众人顿住。也便是说,倘若土豆没能救回,这亩产四五千斤的粮食便与大唐无缘了。
想到这点,所有人脸色大变,暗自咬牙。
“尹家这些杀千刀的,光是处死怎么够,该千刀万剐才对。也就圣人仁慈,犯下这么大的事,竟只诛了首恶,不说夷三族,便是尹家那些嫡支嫡系也不过是流放而已。”
虽说流放途中种种艰辛,就算到达流放之地也没好日子过,可这不还有命在吗!
但毁掉的土豆呢?没了它,饥荒之年会让多少人陷入绝境!
合着他们老百姓就活该去死,尹家人害苦了大家还能活?
可毁坏土豆的当真是尹家吗?
知情者与聪明人心念转动,不,尹家不过是个替罪羊。真正的元凶是东宫。
瞧,圣人不是下令斥责太子与齐王了吗?什么办事不利,齐王现今手头都没要紧差事,哪来的办事不利?既无办事不利,太子所谓的“监管失职”也便不存在了。

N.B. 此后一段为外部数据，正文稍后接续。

-- ==== Sys2Proof/Proofs/Writes.lean ====
section
/-! WRITE (R27, R33 to R35): the link write check, the lines stored and the lines dropped. -/

namespace Sys2Proof.Machine

open Sys2Proof Sys2Proof.Safety

/-! ### DRAM after lines are stored (R20) -/

theorem lineAt_writeLine {m : List Host.Cell} (wf : Memory.wf m) (a : Nat) (l : Line) : LineAt (writeLine m a l) a l :=
  fun _ lt => readByte_writeLine_inside wf lt

theorem sameOutside_writeLine (m : List Host.Cell) (a : Nat) (l : Line) : SameOutside m (writeLine m a l) a 64 :=
  fun _ outside => readByte_writeLine_outside outside

/-- DRAM after consecutive lines are stored from an address. -/
def storeLines (m : List Host.Cell) (a : Nat) (data : List Line) : List Host.Cell :=
  match data with
  | [] => m
  | l :: rest => storeLines (writeLine m a l) (a + 64) rest

theorem storeLines_cons (m : List Host.Cell) (a : Nat) (l : Line) (rest : List Line) :
    storeLines m a (l :: rest) = storeLines (writeLine m a l) (a + 64) rest := by
  rw [storeLines]

theorem storeLines_wf {m : List Host.Cell} (wf : Memory.wf m) (a : Nat) (data : List Line) :
    Memory.wf (storeLines m a data) := by
  induction data generalizing m a with
  | nil => exact wf
  | cons l rest ih =>
    rw [storeLines_cons]
    exact ih (writeLine_wf wf) (a + 64)

theorem sameOutside_storeLines (m : List Host.Cell) (a : Nat) (data : List Line) :
    SameOutside m (storeLines m a data) a (64 * data.length) := by
  induction data generalizing m a with
  | nil => exact fun _ _ => rfl
  | cons l rest ih =>
    intro x outside
    rw [List.length_cons] at outside
    rw [storeLines_cons, ih (writeLine m a l) (a + 64) x (by omega)]
    exact sameOutside_writeLine m a l x (by omega)

theorem lineAt_storeLines {m : List Host.Cell} (wf : Memory.wf m) (a : Nat) (data : List Line) {i : Nat}
    (lt : i < data.length) : LineAt (storeLines m a data) (a + 64 * i) data[i] := by
  induction data generalizing m a i with
  | nil => exact absurd lt (Nat.not_lt_zero i)
  | cons l rest ih =>
    rw [storeLines_cons]
    cases i with
    | zero =>
      intro j hj
      rw [sameOutside_storeLines (writeLine m a l) (a + 64) rest _ (by omega)]
      exact lineAt_writeLine wf a l j hj
    | succ i =>
      have next := ih (writeLine_wf wf (a := a) (l := l)) (a + 64) (Nat.lt_of_succ_lt_succ lt)
      rw [show a + 64 * (i + 1) = a + 64 + 64 * i by omega]
      exact next

theorem requestLine_add (a : Addr) (i : Nat) : requestLine a i = requestLine a 0 + 64 * i := by
  unfold requestLine
  omega

theorem requestLine_next {a : Addr} (lt : a.toNat + 64 < 1099511627776) : requestLine (a + 64) 0 = requestLine a 0 + 64 := by
  have sum : (a + 64).toNat = a.toNat + 64 := by
    rw [BitVec.toNat_add]
    exact Nat.mod_eq_of_lt lt
  unfold requestLine
  rw [sum]
  omega

/-! ### What a WRITE leaves of the link -/

/-- What decides whether a request is taken on arrival, beside an accepted RESET_PART (R18). -/
def State.gate (s : State) : Bool × List Request := (s.link.ready, s.link.waiting)

theorem gate_of_link {s t : State} (link : t.link = s.link) : t.gate = s.gate := by
  rw [State.gate, link]; rfl

theorem carryOut_gate (s : State) (d : Command) : (s.carryOut d).1.gate = s.gate := by
  cases d with
  | configure args =>
    change (s.cmdConfigure args).1.gate = _
    unfold State.cmdConfigure
    split <;> rfl
  | start t m => exact gate_of_link (by simp only [State.carryOut, State.cmdStart]; (repeat' split) <;> simp)
  | stop => exact gate_of_link (by simp [State.carryOut, State.cmdStop])
  | setTarget t => rfl
  | setControl args => exact gate_of_link (by simp only [State.carryOut, State.cmdSetControl]; split <;> rfl)
  | dump => exact gate_of_link (by simp only [State.carryOut, State.cmdDump]; split <;> simp)
  | holdOpen => exact gate_of_link (by simp only [State.carryOut, State.cmdHoldOpen]; (repeat' split) <;> rfl)
  | holdClose => exact gate_of_link (by simp only [State.carryOut, State.cmdHoldClose]; split <;> simp)
  | release h => exact gate_of_link (by simp only [State.carryOut, State.cmdRelease]; split <;> simp)
  | dumpHold h => exact gate_of_link (by simp only [State.carryOut, State.cmdDumpHold]; split <;> simp)
  | clearFaults k => rfl
  | resetEngine => exact gate_of_link (by simp only [State.carryOut, State.cmdResetEngine]; split <;> simp)
  | resetPart r => exact gate_of_link (by simp only [State.carryOut, State.cmdResetPart]; split <;> rfl)

theorem runCommand_gate (s : State) (num : Byte) (d : Command) : (s.runCommand num d).gate = s.gate := by
  unfold State.runCommand
  split
  next => rfl
  next =>
    split
    next t r out => rw [gate_of_link (t.enterResult_link num d.code r), ← carryOut_gate s d, out]
    next t out => rw [← carryOut_gate s d, out]

theorem monitorLine_gate (s : State) (a : Nat) (l : Line) : (s.monitorLine a l).gate = s.gate := by
  unfold State.monitorLine
  split
  next =>
    split
    next =>
      split
      next => rfl
      next => exact runCommand_gate s _ _
    next => rfl
  next => rfl

theorem writeClassified_gate (s : State) (a : Nat) (l : Line) (c : LineClass) :
    (s.writeClassified a l c).gate = s.gate := by
  have stored : (s.writeHostLine a l).gate = s.gate := gate_of_link (s.writeHostLine_link a l)
  cases c with
  | unclaimed => rfl
  | ingest k j =>
    simp only [State.writeClassified]
    split
    next => exact gate_of_link (s.ingestLine_link k j l)
    next => rfl
  | egress slot j => rfl
  | control p => exact (monitorLine_gate _ a l).trans stored
  | readout p => exact stored
  | pass => exact stored

/-! ### The lines of a WRITE, one after the other (R35) -/

theorem writeLines_cons_claimed {s : State} {a : Nat} (claimed : s.classify a ≠ .unclaimed) (l : Line)
    (rest : List Line) (told : Bool) :
    s.writeLines a (l :: rest) told = (s.writeClassified a l (s.classify a)).writeLines (a + 64) rest told := by
  rw [State.writeLines]
  split
  next unclaimed => exact absurd unclaimed claimed
  next => rfl

theorem writeLines_cons_unclaimed {s : State} {a : Nat} (top : s.hostTop ≤ a) (l : Line) (rest : List Line)
    (told : Bool) : s.writeLines a (l :: rest) told =
      (if told then s else s.report .unclaimed none (some (BitVec.ofNat 40 a))).writeLines (a + 64) rest true := by
  rw [State.writeLines, classify_of_top top]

因而只要不是傻子,约莫都看得出来,圣人是在借题发挥,随手抓两件小事对太子与齐王发难,再结合土豆丰收这个微妙的时间点,真实原因为何也就不难猜了。
想到这点的一个个神色复杂,憎恶、轻蔑、失望、恼恨……诸多情绪缓缓升起,对李建成一党再燃不起半点好感。便连朝臣们也是站于窗前,遥望东宫方向良久,然后摇头叹息:太子糊涂啊!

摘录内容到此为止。